Maker-in-residence report Richard Lundquist
Maker-in-residence report
Author | Richard Lundquist |
Date | 15.12.2019 |
What I did
I, Richard Lundquist, have been tinkering with the software Runway ML. Here is what came out of it.
What is Runway ML?
It's a machine learning software made for creative people. No coding is required, which makes it really easy to use. Normally, you would have to have some serious technical skills to work with AI. One of the co-founders has compared working with AI creatively to that of working with painting before the invention of the paint tube. The paint tube made it possible for anyone with brushes to express oneself without having to deal with combining and grinding down complicated ingredients to make your own color, as was part of the craft back in the days. Runway ML is meant to democratize the technology of machine learning.
What is machine learning?
Machine learning is an application of AI that makes systems automatically learn and improve from "experience" without being explicitly programmed.

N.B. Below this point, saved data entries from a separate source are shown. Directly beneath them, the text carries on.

-- ==== Sys2Proof/Laws/Requests.lean ====
section
/-! SUPPORT. A request's command, taken or waiting; operand reads; crossings that are due; lookups. -/

namespace Sys2Proof.Machine

open Sys2Proof

/-- A request that cannot be taken changes nothing. -/
theorem takeRequest_waits {q : Request} {act : State → Reply} {s : State} (h : s.takes q = false) :
    takeRequest q act s = .next s := by
  unfold takeRequest; rw [h]; simp

/-- A request that is taken is answered with its block's reply. -/
theorem takeRequest_taken {q : Request} {act : State → Reply} {s : State} (h : s.takes q = true) :
    takeRequest q act s = .next (finishRequest q (act (s.modRing Ring.pop))) := by
  unfold takeRequest; rw [if_pos h]

/-- A request that is taken is answered from the state its block leaves, when that keeps the rings. -/
theorem takeRequest_reply {q : Request} {act : State → Reply} {s : State} (h : s.takes q = true) {r : Reply}
    (he : act (s.modRing Ring.pop) = r) (hr : r.state.ring = s.ring.pop) :
    takeRequest q act s = .next (s.answered q r.state r.status r.result) := by
  rw [takeRequest_taken h, he]
  unfold finishRequest State.answered completionOf State.modRing
  rw [hr]

/-- A request that is taken is answered from u, when its block leaves u beside the rings. -/
theorem takeRequest_answered {q : Request} {act : State → Reply} {s : State} (h : s.takes q = true) (u : State)
    (st : Status) (res : Result) (he : act (s.modRing Ring.pop) = ⟨{ u with ring := s.ring.pop }, st, res⟩) :
    takeRequest q act s = .next (s.answered q u st res) := by
  rw [takeRequest_taken h, he]; rfl

/-- R188: when the executor takes a request. -/
theorem State.takes_iff (s : State) (q : Request) : s.takes q = true ↔
    s.ring.state = .running ∧ s.ring.writing = none ∧ s.ring.completion.full = false
      ∧ s.ring.buffer.head? = some q := by
  unfold State.takes Ring.executorFree
  simp [and_assoc]

theorem State.findBus_none {s : State} {k : Nat} :
    s.findBus k = none ↔ ∀ r ∈ s.buses.rows, r.2.number ≠ k := by
  simp [State.findBus]

/-- R3: the crossing command of a due registration hands it over. -/
theorem takeCrossing_due {s : State} {r : Registration} (h : s.Due r) {k : RegKind} {i : Nat} (hk : r.kind = k)
    (hi : r.slot = i) : takeCrossing k i s = .next ((s.unfire r).handOver r) := by
  subst hk; subst hi
  unfold takeCrossing; rw [show s.nextCrossing r.kind.owner = some r from h]; simp

theorem portOf_eq {w : Word} {n : PortNo} (h : w.toNat = n.val) : portOf w = some n := by
  unfold portOf; rw [dif_pos (by rw [h]; exact n.2)]; congr 1; exact Fin.ext h

theorem portOf_none {w : Word} (h : 23 < w.toNat) : portOf w = none := by
  unfold portOf; rw [dif_neg (by omega)]

theorem targetOf_none {b : Byte} (h : 2 < b.toNat) : targetOf b = none := by
  unfold targetOf
  split <;> first | omega | rfl

end Sys2Proof.Machine
end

There are many ways that ml is used. It can be used to recognize a human face in a picture (and possibly even who it belongs to) or pull together a perfectly tailored playlist based on what you have listened to before (Spotify's Discover Weekly playlist). They are all algorithms trained on a data set (text, images etc) and recognizes patterns based on the data set. Normally, a huge data set is required for the ml model to create accurate output.
Runway ML offers many different machine learning models to play with. You can create images based on text input, turn simple doodles into realistic landscapes, do face tracking etc. I tried out these models:
- AttnGAN
- StyleGAN
- DensePose
- YOLACT
Those names might not say much. I'll show some samples
Results
attnGAN
The attnGAN is trained on a (big) bunch of images together with corresponding captions. Which means that the algorithm can somewhat "understand" what the picture contains. When you type in a combination of words, the program searches for the corresponding images and merges them into abstract surrealist dream images. It's not super accurate. Even if you just type in one word/object like "cat", the image vaguely resembles something furry. But sometimes you can get some surprising and even beautiful output.
GAN means Generative Adversarial Network. The basic component are two neural networks: one is the generator, that synthesises samples, and another one is the discriminator. The discriminator, trained on the data set, is trying to determine wether the synthesised images created by the generator are “real” or “fake”. When the discriminator can not determine which is real and fake, the sample will be made ready for output.
styleGAN
Famous from the website "This Person Does Not Exist", which is a collection of realistic computer-generated images of people. A similar example could also be made in Runway ML. In the “model setup”, you can choose to base the output on a collection of Flickr images of peoples portraits.
There are also examples online of fake pokemons, celebrities, anime characters etc.
But you can also generate painted portraits, which I did. The model has been trained on different portraits from different eras in art history.
I made a video of all the generated portraits:
DensePose
DensePose is a ML model by Facebook. The goal is to be able to perform a real-time mapping human pixels of 2D images to a 3D surface-based model of the body. It not only recognises a human body, but tries to make a pose estimation with limbs and joints. I tried some footage from a performance of the Swan Lake as input.
YOLACT
The YOLACT model does object recognition, or "instance segmentation" as it is known within the AI community. I tried some different images as input. A picture containing ballet dancers were seen as a picture with birds in it. For every object recognised in an image, there is a measurement of probability. The bird probability is pretty low. But the computer is not completely wrong. It's from a performance of Swan Lake after all!
What I expected
I expected a buggy beta software (it's still in beta) that at most contains two or three machine learning models to try out. I expected the UI to be messy, and the software in general to be overrated. Why? Maybe I'm just pessimistic.
What I experienced
I read that Runway ML was easy to use, but I didn't realise it would be THAT easy. The UI is easy to navigate in, and there is a lot of different ml models to experiment with. One could spend hours of altering the input to see how the algorithm interprets it and produces different output. Great fun!
How could this benefit my design practice?
What makes Runway ML really good - the simplicity - is also what makes it somewhat lacking. You can try out stuff and understand how AI could be used for creative purposes, but it doesn’t go much further than that.
I could not find a way to use my own data set for training the models, for example for the styleGAN. Which means I am limited to the ones available in Runway ML. This of course limits the creative possibilities. But since it is also still a beta, it might be too much to ask for. I’m really looking forward to trying it out in the future, when there most likely will be more possibilities.
The DensePose can do 3D pose estimation based on a 2D video as input. I’m not sure how accurate the coordinates are when imported to a 3D software, but it could potentially make it possible to do motion capture without a motion capture suit.
Right now, I primarily see this tool as a way for people that are not programmers or AI experts, to see what could be made with AI. But I believe that designers and artist will make use of AI more and more in the future, just as with other occupations. It will be interesting to see what the future holds!
Working in the lab
The lab is an inspiring place to hang out in. In fact, way more inspiring than the studio. I would be happy to see more useful software on the computers. At the time of writing, there is no video editing software. What!